◆ EXERCISE OBJECTIVE: The entries must be retyped exactly, down to the last line.

◆ DATA FOR PROCESSING:
/-! ### The four rules (R153 to R156) -/

theorem exec_rdburstClock (s : State) :
    exec .rdburstClock s = s.operate fun P _ => burstRdXfer P.samplePhase 0xBF 9 fun bs => .ret (.bytes bs) := rfl

theorem exec_rdburstRam (s : State) :
    exec .rdburstRam s = s.operate fun P _ => burstRdXfer P.samplePhase P.ramBurstRd 31 fun bs => .ret (.bytes bs) := rfl

theorem exec_wrburstClock (s : State) :
    exec .wrburstClock s = s.operate fun P S => burstWrXfer P 0xBE (S.buf.firstBytes 9) (.ret .done) := rfl

theorem exec_wrburstRam (s : State) :
    exec .wrburstRam s = s.operate fun P S => burstWrXfer P P.ramBurstWr (S.buf.firstBytes 31) (.ret .done) := rfl

/-! ### Burst reads -/

/-- BUF takes the bytes from 0 on and keeps the rest (R32). -/
theorem putFrom_zero_byte (buf : Buffer) (vs : List Byte) {k : Nat} (hk : k ≤ 30) :
    (buf.putFrom 0 vs).byte k = if k < vs.length then vs.getD k 0 else buf.byte k := by
  simp [putFrom_byte vs hk]

/-- A RAM-burst read command is answered with the 31 RAM bytes (R86). -/
theorem respByte_ramBurst (rp : RefPeripheral) {c : Byte} (hr : cmdReads c = true) (hs : cmdSpace c = 3)
    (hi : cmdIdx c = 31) : rp.respByte c = fun k => if k ≤ 30 then some (rp.ram k) else none := by
  funext k
  simp [RefPeripheral.respByte, hr, hs, hi]

theorem respByte_0xBF (rp : RefPeripheral) {k : Nat} (hk : k < 9) : rp.respByte 0xBF k = some (rp.reg k) :=
  (congrFun (respByte_clockBurst rp rfl rfl rfl) k).trans (if_pos (by omega))

theorem respByte_0xFF (rp : RefPeripheral) {k : Nat} (hk : k < 31) : rp.respByte 0xFF k = some (rp.ram k) :=
  (congrFun (respByte_ramBurst rp rfl rfl rfl) k).trans (if_pos (by omega))

/-- A started operation whose rule is one burst read of `n` bytes into BUF (R151, R32). -/
theorem Started.burstRead_completes {i : Instr} {s : State} (h : Started i s) (c : Byte) {n : Nat} (hn : n ≤ 31)
    {rule : Params → Snapshot → Prog OpResult} (hexec : exec i s = s.operate rule)
    (hrule : rule s.params s.snap = burstRdXfer s.params.samplePhase c n fun bs => .ret (.bytes bs)) :
    ∃ (vs : List Byte) (buf : Buffer) (pe : Peripheral) (d : Nat),
      exec i s =
        .next { s.ended (burstRdEvents s.params.samplePhase c vs) (padsAfterRead c) pe d 0 with buf := buf } ∧
      vs.length = n ∧ (∀ k, k < n → buf.byte k = vs.getD k 0) ∧
      (∀ k, n ≤ k → k ≤ 30 → buf.byte k = s.buf.byte k) ∧
      (s.periph = .device → pe = .device ∧ ∀ k, k < n → vs.getD k 0 = oracleByte (s.draws + 8 * k)) ∧
      ∀ rp, s.periph = .reference rp → cmdReads c = true →
        pe = .reference rp ∧ ∀ (m : Nat) (f : Nat → Byte), m ≤ n → (∀ k, k < m → rp.respByte c k = some (f k)) →
          ∀ k, k < m → vs.getD k 0 = f k := by
  obtain ⟨w, -, hseq⟩ := h.1
  obtain ⟨vs, pe, d, hrun, hlen, hdev, href⟩ := burstRead_finish h.between c n
  refine ⟨vs, s.buf.putFrom 0 vs, pe, d, ?_, hlen, fun k hk => ?_, fun k hk hk' => ?_, hdev, href⟩
  · rw [hexec, operate_started hseq, hrule, hrun]
  · rw [putFrom_zero_byte _ _ (by omega), if_pos (by omega)]
  · rw [putFrom_zero_byte _ _ hk', if_neg (by omega)]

◆ EXPECTED ANSWER:
/-! ### The four rules (R153 to R156) -/

theorem exec_rdburstClock (s : State) :
    exec .rdburstClock s = s.operate fun P _ => burstRdXfer P.samplePhase 0xBF 9 fun bs => .ret (.bytes bs) := rfl

theorem exec_rdburstRam (s : State) :
    exec .rdburstRam s = s.operate fun P _ => burstRdXfer P.samplePhase P.ramBurstRd 31 fun bs => .ret (.bytes bs) := rfl

theorem exec_wrburstClock (s : State) :
    exec .wrburstClock s = s.operate fun P S => burstWrXfer P 0xBE (S.buf.firstBytes 9) (.ret .done) := rfl

theorem exec_wrburstRam (s : State) :
    exec .wrburstRam s = s.operate fun P S => burstWrXfer P P.ramBurstWr (S.buf.firstBytes 31) (.ret .done) := rfl

/-! ### Burst reads -/

/-- BUF takes the bytes from 0 on and keeps the rest (R32). -/
theorem putFrom_zero_byte (buf : Buffer) (vs : List Byte) {k : Nat} (hk : k ≤ 30) :
    (buf.putFrom 0 vs).byte k = if k < vs.length then vs.getD k 0 else buf.byte k := by
  simp [putFrom_byte vs hk]

/-- A RAM-burst read command is answered with the 31 RAM bytes (R86). -/
theorem respByte_ramBurst (rp : RefPeripheral) {c : Byte} (hr : cmdReads c = true) (hs : cmdSpace c = 3)
    (hi : cmdIdx c = 31) : rp.respByte c = fun k => if k ≤ 30 then some (rp.ram k) else none := by
  funext k
  simp [RefPeripheral.respByte, hr, hs, hi]

theorem respByte_0xBF (rp : RefPeripheral) {k : Nat} (hk : k < 9) : rp.respByte 0xBF k = some (rp.reg k) :=
  (congrFun (respByte_clockBurst rp rfl rfl rfl) k).trans (if_pos (by omega))

theorem respByte_0xFF (rp : RefPeripheral) {k : Nat} (hk : k < 31) : rp.respByte 0xFF k = some (rp.ram k) :=
  (congrFun (respByte_ramBurst rp rfl rfl rfl) k).trans (if_pos (by omega))

/-- A started operation whose rule is one burst read of `n` bytes into BUF (R151, R32). -/
theorem Started.burstRead_completes {i : Instr} {s : State} (h : Started i s) (c : Byte) {n : Nat} (hn : n ≤ 31)
    {rule : Params → Snapshot → Prog OpResult} (hexec : exec i s = s.operate rule)
    (hrule : rule s.params s.snap = burstRdXfer s.params.samplePhase c n fun bs => .ret (.bytes bs)) :
    ∃ (vs : List Byte) (buf : Buffer) (pe : Peripheral) (d : Nat),
      exec i s =
        .next { s.ended (burstRdEvents s.params.samplePhase c vs) (padsAfterRead c) pe d 0 with buf := buf } ∧
      vs.length = n ∧ (∀ k, k < n → buf.byte k = vs.getD k 0) ∧
      (∀ k, n ≤ k → k ≤ 30 → buf.byte k = s.buf.byte k) ∧
      (s.periph = .device → pe = .device ∧ ∀ k, k < n → vs.getD k 0 = oracleByte (s.draws + 8 * k)) ∧
      ∀ rp, s.periph = .reference rp → cmdReads c = true →
        pe = .reference rp ∧ ∀ (m : Nat) (f : Nat → Byte), m ≤ n → (∀ k, k < m → rp.respByte c k = some (f k)) →
          ∀ k, k < m → vs.getD k 0 = f k := by
  obtain ⟨w, -, hseq⟩ := h.1
  obtain ⟨vs, pe, d, hrun, hlen, hdev, href⟩ := burstRead_finish h.between c n
  refine ⟨vs, s.buf.putFrom 0 vs, pe, d, ?_, hlen, fun k hk => ?_, fun k hk hk' => ?_, hdev, href⟩
  · rw [hexec, operate_started hseq, hrule, hrun]
  · rw [putFrom_zero_byte _ _ (by omega), if_pos (by omega)]
  · rw [putFrom_zero_byte _ _ hk', if_neg (by omega)]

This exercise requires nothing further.